Lululemon leads the pack with 8.5% of Team Canada fans showing brand affinity, 11.1 times higher than the ASF. For Team USA fans, Ralph Lauren and Nike are 4.1 times higher at 4.5% and 2.5 times higher at 15.8%, respectively. SKIMS, based on the audience interaction with Kim Kardashian, comes last on brand affinity at 1.6 times higher than the ASF.
On TikTok, the top ten most viewed videos that tagged or mentioned these brands as of February 17th had a combined 26.7 million views and a sky-high engagement rate of 10.5% (or 2.8 million). Those videos generated $3.4 million in social value and almost $415 thousand in brand value.
Source: Public TikTok data from Top 10 viewed Olympics posts mentioning or tagging brand. Social Value is calculated total value of those posts. Data pulled 2/16/22.
The runaway winner across all metrics was first time Canadian Olympic sponsor Lululemon. Their top 10 most viewed videos were comprised of athletes showing off their new gear, performing some non-traditional product testing, and fans at home reviewing their favorite looks. These ten videos alone garnered 12.2 million views, with a 13% engagement rate; earning the brand $155 thousand in marketing. They have also leaned the most into these viral moments by ingeniously and authentically piggybacking off of their athlete’s viral moments and signing viral fans with existing brand affinities.
The top performing videos for the Team USA sponsors were all comprised of athletes reviewing their gear or putting together outfit-of-the-day videos. The other (relative) newcomer, SKIMS, was the best of the bunch with 7 million views on their top ten videos, earning a 14% engagement rate for $94 thousand in brand value.
Next came Nike with 4.5 million views, a 9% engagement rate, and $55 thousand in marketing. Ralph Lauren came last with 3.1 million views, an engagement rate of 7%, and added brand value of $41.5 thousand. However, its notable that many top performing Opening Ceremony videos that prominently feature the Ralph Lauren logo didn’t tag the brand and thus weren’t included for these metrics.
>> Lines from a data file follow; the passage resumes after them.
-- ==== Sys2Proof/Machine/Dispatch.lean ====
section
/-! DEFINITION. The execution half of the demultiplexer (40_sequencer R85): one arm per opcode. -/

namespace Sys2Proof.Machine

def exec (i : Instr) (s : State) : Host.Outcome State Fault Refusal :=
  match i with
  | .litRgb r g b => Sys2Proof.Machine.execLitRgb r g b s
  | .litRgba r g b a => Sys2Proof.Machine.execLitRgba r g b a s
  | .lookup index => Sys2Proof.Machine.execLookup index s
  | .sdelta dr dg db => Sys2Proof.Machine.execSdelta dr dg db s
  | .ldelta vg drg dbg => Sys2Proof.Machine.execLdelta vg drg dbg s
  | .run field => Sys2Proof.Machine.execRun field s

end Sys2Proof.Machine
end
Athlete-Created Content Doing Numbers
These brands can thank the handful of athletes with a good grasp of TikTok and it’s trends who consistently created content throughout the games. 29 of the 40 TikToks discussed before were created by only three athletes, all of whom are competing in women’s snow sport events: Canadian freestyle skier Elena Gaskell and American snowboarders (and Olympic roommates) Tessa Maud and Maddie Mastro.
None of these athletes came into the games with notably large followings on any social platforms or received much attention from traditional media. However, their TikTok profiles popped in the immediate leadup to the Olympics once they started receiving their official gear. For an example of their reach, Maddie Mastro, the starlet of Winter Olympics TikTok, racked up over 100 million views leading up to and at the Olympics. Yet none of these three athletes have been (obviously) signed by any mentioned brands.
Olympic outfitters are seeing an increased (and perhaps unexpected) ROI on their investment in the Olympics.
Maybe they planned for the TikTok Olympics hype, but the apparel try-on hauls and get-ready-with-me content feels more like organic exposure that added value to their investment.
Olympic outfitters should capitalize early and often on viral athletes.
The week of travel and outfitting present a unique and incredibly valuable opportunity for pre-existing Olympic sponsors to grab a handful of new ambassadors with native understanding of social platforms and audiences of young trendsetters who already have increased brand affinities.
The Olympics are a unique example of TikTok and sports naturally intersecting.
Somehow, the TikTok algorithm sorted through the all the clutter, found the Winter Olympics, and thrust it onto our For You pages. Even though it’s tough to predict the events and moments that blow up on TikTok, once it happens there’s an abundance of opportunity for athletes, brands and beyond.